Friday, January 10, 2020

Exploring an MRE ~ Meal Ready to Eat

We are wrapping up our study of the Vietnam War today. I decided to only spend a week on the Vietnam War, because my crew gets war weary real fast. We are not at all war history enthusiasts around here. So we have read a few books, watched a short documentary and today will be watching Good Morning,Vietnam. I think this film has just enough war scenes to get the point across and is interesting enough in other ways to keep them focused. It is rated R, but they are 16 and 17, so I decided it was watchable, as long as I am sitting with them.

For a hands-on learning experience, we decided to explore and taste a military MRE (Meal Ready to Eat). I bought an MRE from a military supply post. While most combat individuals during Vietnam had C-rations rather than the more modern MRE, this was as close as we could get to a meal that a soldier in the field would have eaten. (A C-ration is a prepared and canned wet combat ration intended to be eaten by military land forces when freshly prepared food is not available in a field kitchen or mess hall.)  
Image result for what did a vietnam war meal ready to eat look like
This is what a C-ration looked like during the Vietnam War.
We opened up the MRE and were very impressed with how many things were inside the square bag. It contained the following:
  • energy bar
  • bread (a hard cracker shaped like bread)
  • chocolate/hazelnut spread
  • hot sauce
  • salt
  • sugar
  • creamer
  • toilet paper
  • wet wipe for hands
  • matches
  • coffee
  • electrolyte grape drink
  • nuts and raisin
  • a sturdy plastic spoon
  • main course of spicy vegetable and sausage crumble noodles, and
  • a chemical bag stove to warm everything up.
It is important to note that water was not provided so to truly be able to enjoy the whole meal, soldiers would need a water source plus purifying pills for that source.

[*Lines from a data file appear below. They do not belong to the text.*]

-- ==== Sys2Proof/Machine/Catalog.lean ====
section
/-! DEFINITION. The meanings of the instructions: the 16 commands of spec/41_command_catalog.md (R62 to R77) and the
general ENCODE (40_frame_codec.md R50). Each builds its packet and SENDs it (R61, R60); none is privileged
(60_exceptions.md R131) and none writes any other state. -/

namespace Sys2Proof.Machine

open Host

/-- `RESET addr` (R62). This resets the reader; the block's state is unchanged but for what SEND records (70_reset_and_hazards.md R119). -/
def execReset (addr : Byte) (payload : List Byte) (s : State) : Outcome State Fault Refusal :=
  send (catalogPacket 0x70 0 payload addr) s

/-- `GET_FIRMWARE_VERSION addr` (R63). -/
def execGetFirmwareVersion (addr : Byte) (payload : List Byte) (s : State) : Outcome State Fault Refusal :=
  send (catalogPacket 0x72 0 payload addr) s

/-- `SET_BAUD_RATE addr, rate` (R64). The block tracks no baud rate (70_reset_and_hazards.md R125). -/
def execSetBaudRate (addr : Byte) (payload : List Byte) (s : State) : Outcome State Fault Refusal :=
  send (catalogPacket 0x71 1 payload addr) s

/-- `SET_FREQUENCY_REGION addr, region, start, stop` (R65). `start <= stop` is not checked. -/
def execSetFrequencyRegion (addr : Byte) (payload : List Byte) (s : State) : Outcome State Fault Refusal :=
  send (catalogPacket 0x78 3 payload addr) s

/-- `GET_FREQUENCY_REGION addr` (R66). -/
def execGetFrequencyRegion (addr : Byte) (payload : List Byte) (s : State) : Outcome State Fault Refusal :=
  send (catalogPacket 0x79 0 payload addr) s

/-- `SET_WORKING_ANTENNA addr, ant` (R67). -/
def execSetWorkingAntenna (addr : Byte) (payload : List Byte) (s : State) : Outcome State Fault Refusal :=
  send (catalogPacket 0x74 1 payload addr) s

/-- `GET_WORKING_ANTENNA addr` (R68). -/
def execGetWorkingAntenna (addr : Byte) (payload : List Byte) (s : State) : Outcome State Fault Refusal :=
  send (catalogPacket 0x75 0 payload addr) s

/-- `SET_OUTPUT_POWER addr, pwr` (R69). -/
def execSetOutputPower (addr : Byte) (payload : List Byte) (s : State) : Outcome State Fault Refusal :=
  send (catalogPacket 0x76 1 payload addr) s

/-- `GET_OUTPUT_POWER addr` (R70). -/
def execGetOutputPower (addr : Byte) (payload : List Byte) (s : State) : Outcome State Fault Refusal :=
  send (catalogPacket 0x77 0 payload addr) s

/-- `SET_DRM_MODE addr, mode` (R71). -/
def execSetDrmMode (addr : Byte) (payload : List Byte) (s : State) : Outcome State Fault Refusal :=
  send (catalogPacket 0x7C 1 payload addr) s

/-- `GET_DRM_MODE addr` (R72). -/
def execGetDrmMode (addr : Byte) (payload : List Byte) (s : State) : Outcome State Fault Refusal :=
  send (catalogPacket 0x7D 0 payload addr) s

/-- `SET_ANT_DETECT_MODE addr, flag` (R73). -/
def execSetAntDetectMode (addr : Byte) (payload : List Byte) (s : State) : Outcome State Fault Refusal :=
  send (catalogPacket 0x62 1 payload addr) s

/-- `GET_ANT_DETECT_MODE addr` (R74). -/
def execGetAntDetectMode (addr : Byte) (payload : List Byte) (s : State) : Outcome State Fault Refusal :=
  send (catalogPacket 0x63 0 payload addr) s

/-- `SET_READER_ADDRESS addr, new` (R75). The block keeps no copy of the address. -/
def execSetReaderAddress (addr : Byte) (payload : List Byte) (s : State) : Outcome State Fault Refusal :=
  send (readerAddressPacket payload addr) s

/-- `START_REALTIME_INVENTORY addr, hops` (R76). -/
def execStartRealtimeInventory (addr : Byte) (payload : List Byte) (s : State) : Outcome State Fault Refusal :=
  send (catalogPacket 0x89 1 payload addr) s

/-- `START_NAMED_INVENTORY addr, hops` (R77). -/
def execStartNamedInventory (addr : Byte) (payload : List Byte) (s : State) : Outcome State Fault Refusal :=
  send (catalogPacket 0x80 1 payload addr) s

/-- `ENCODE cmd, addr, [payload]`: any command code (40_frame_codec.md R50; 30_encoding.md R45). -/
def execEncode (cmd addr : Byte) (payload : List Byte) (s : State) : Outcome State Fault Refusal :=
  send (encodePacket cmd payload addr) s

end Sys2Proof.Machine
end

My husband served in the military for more than 10 years and thought that the MRE we had was better than he remembered. We were not convinced and made lots of jokes about how he is known to eat just about anything. This is what Dean thought of the taste of the energy bar.
The kids and I were amazed by the chemical stove. With just a bit of water added, the stove bag got very hot. It was hot enough to warm the main course and coffee and still be steaming for about 20 minutes.

We liked the nuts and raisins the best. Everyone thought the main course tasted like Spaghetti O's, which isn't a favorite around here but was at least recognizable. (I somehow missed getting a photo of the main course.)

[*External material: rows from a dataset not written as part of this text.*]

-- ==== Sys2Proof/Certificates/Slice0/Obligations.lean ====
section
/-! DEFINITION. The statements for the provers, from the numbered rules of spec/. -/

open Sys2Proof Sys2Proof.Machine Host

/-! ## The frame format and the codec -/

/-- 30_encoding.md R41: the two forms of the checksum; that only the sum modulo 256 counts; and that a frame's last byte is
the checksum of every byte before it. -/
def Obligations.ChecksumIsNegatedSum : Prop :=
  (∀ s : List Byte, (checksumOf s).toNat = (byteSum s * 0xFF) % 256
      ∧ (checksumOf s).toNat = (256 - byteSum s % 256) % 256)
    ∧ (∀ s t : List Byte, byteSum s % 256 = byteSum t % 256 → checksumOf s = checksumOf t)
    ∧ ∀ (cmd addr : Byte) (p : List Byte),
      frameBytes cmd addr p = (frameBytes cmd addr p).dropLast ++ [checksumOf (frameBytes cmd addr p).dropLast]

/-- 30_encoding.md R42: a frame with its checksum sums to 0; a single changed byte is caught; two changes that cancel, and a
reordering, are not. -/
def Obligations.ChecksumCatchesSingleByteErrors : Prop :=
  (∀ (s : List Byte) (c : Byte), byteSum (s ++ [c]) % 256 = 0 ↔ c = checksumOf s)
    ∧ ∀ f : List Byte, byteSum f % 256 = 0 →
      (∀ (i : Nat) (b : Byte), i < f.length → b ≠ byteAt f i → byteSum (f.set i b) % 256 ≠ 0)
      ∧ (∀ (i j : Nat) (b c : Byte), i < f.length → j < f.length → i ≠ j → b + c = byteAt f i + byteAt f j →
          byteSum ((f.set i b).set j c) % 256 = 0)
      ∧ ∀ g : List Byte, f.Perm g → byteSum g % 256 = 0

/-- 30_encoding.md R38 to R40: one frame layout in both directions, with `length = n + 3` and `n + 5` bytes in all. A
received length byte below 3 or above 30 is rejected. -/
def Obligations.FramesHaveOneLayout : Prop :=
  (∀ (cmd addr : Byte) (p : List Byte), p.length ≤ 26 →
      ∃ L c : Byte, frameBytes cmd addr p = [0xA0, L, addr, cmd] ++ p ++ [c]
        ∧ L.toNat = p.length + 3 ∧ c = checksumOf ([0xA0, L, addr, cmd] ++ p)
        ∧ (frameBytes cmd addr p).length = p.length + 5 ∧ 3 ≤ L.toNat ∧ L.toNat ≤ 29)
    ∧ (∀ (strict : Bool) (c : List Byte) (f : ResponseFrame), decodeFrame strict c = .ok f →
      c.take (f.data.length + 5) = [0xA0, f.length, f.address, f.command] ++ f.data ++ [f.checksum]
        ∧ f.head = 0xA0 ∧ f.length.toNat = f.data.length + 3 ∧ f.data.length + 5 ≤ c.length
        ∧ 3 ≤ f.length.toNat ∧ f.length.toNat ≤ 30)
    ∧ ∀ (strict : Bool) (c : List Byte), 5 ≤ c.length → byteAt c 0 = 0xA0 →
      ((byteAt c 1).toNat < 3 ∨ 30 < (byteAt c 1).toNat) → decodeFrame strict c = .error .lengthMismatch

/-- 40_frame_codec.md R50, R51, and 30_encoding.md R45: ENCODE for every command code and address, its packet's wire bytes
and when its checksum is 0; its refusal of a longer payload; and the general ENCODE request as an instruction, which sends
those bytes, or emits nothing when refused. -/
def Obligations.EncodeBuildsAndSendsThePacket : Prop :=
  ∀ (cmd addr : Byte) (p : List Byte),
    (p.length ≤ 26 → ∃ k, encodePacket cmd p addr = .ok k
        ∧ k.head = 0xA0 ∧ k.length.toNat = p.length + 3 ∧ k.address = addr ∧ k.command = cmd ∧ k.payload = p
        ∧ k.toBytes = [0xA0, k.length, addr, cmd] ++ p ++ [k.checksum]
        ∧ k.toBytes.length = p.length + 5 ∧ byteSum k.toBytes % 256 = 0
        ∧ (k.checksum = 0 ↔ byteSum ([0xA0, k.length, addr, cmd] ++ p) % 256 = 0)
        ∧ ∀ s : State, sendReady s → exec (.encode cmd addr p) s = .next (sentState k.toBytes s))
    ∧ (26 < p.length → encodePacket cmd p addr = .error .payloadTooLong
        ∧ ∀ s : State, sendReady s → exec (.encode cmd addr p) s = .next (refusedState .payloadTooLong s))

The coffee brought back memories of that song by Pete Seeger, Gee, I Wanna Go Home. The grape drink wasn't much better. It was in fact, blue and tasted just like a frozen electrolyte popsicle.

Dear Husband taught Dean how to use paper matches and light them with ease.

It was a good hands-on way of being able to relate to how the combat soldiers were able to eat during the Vietnam War.

Blessings, Dawn


  1. What a fun learning experience.. even if not very tasty!

  2. I didn't know that you could actually buy one. How cool!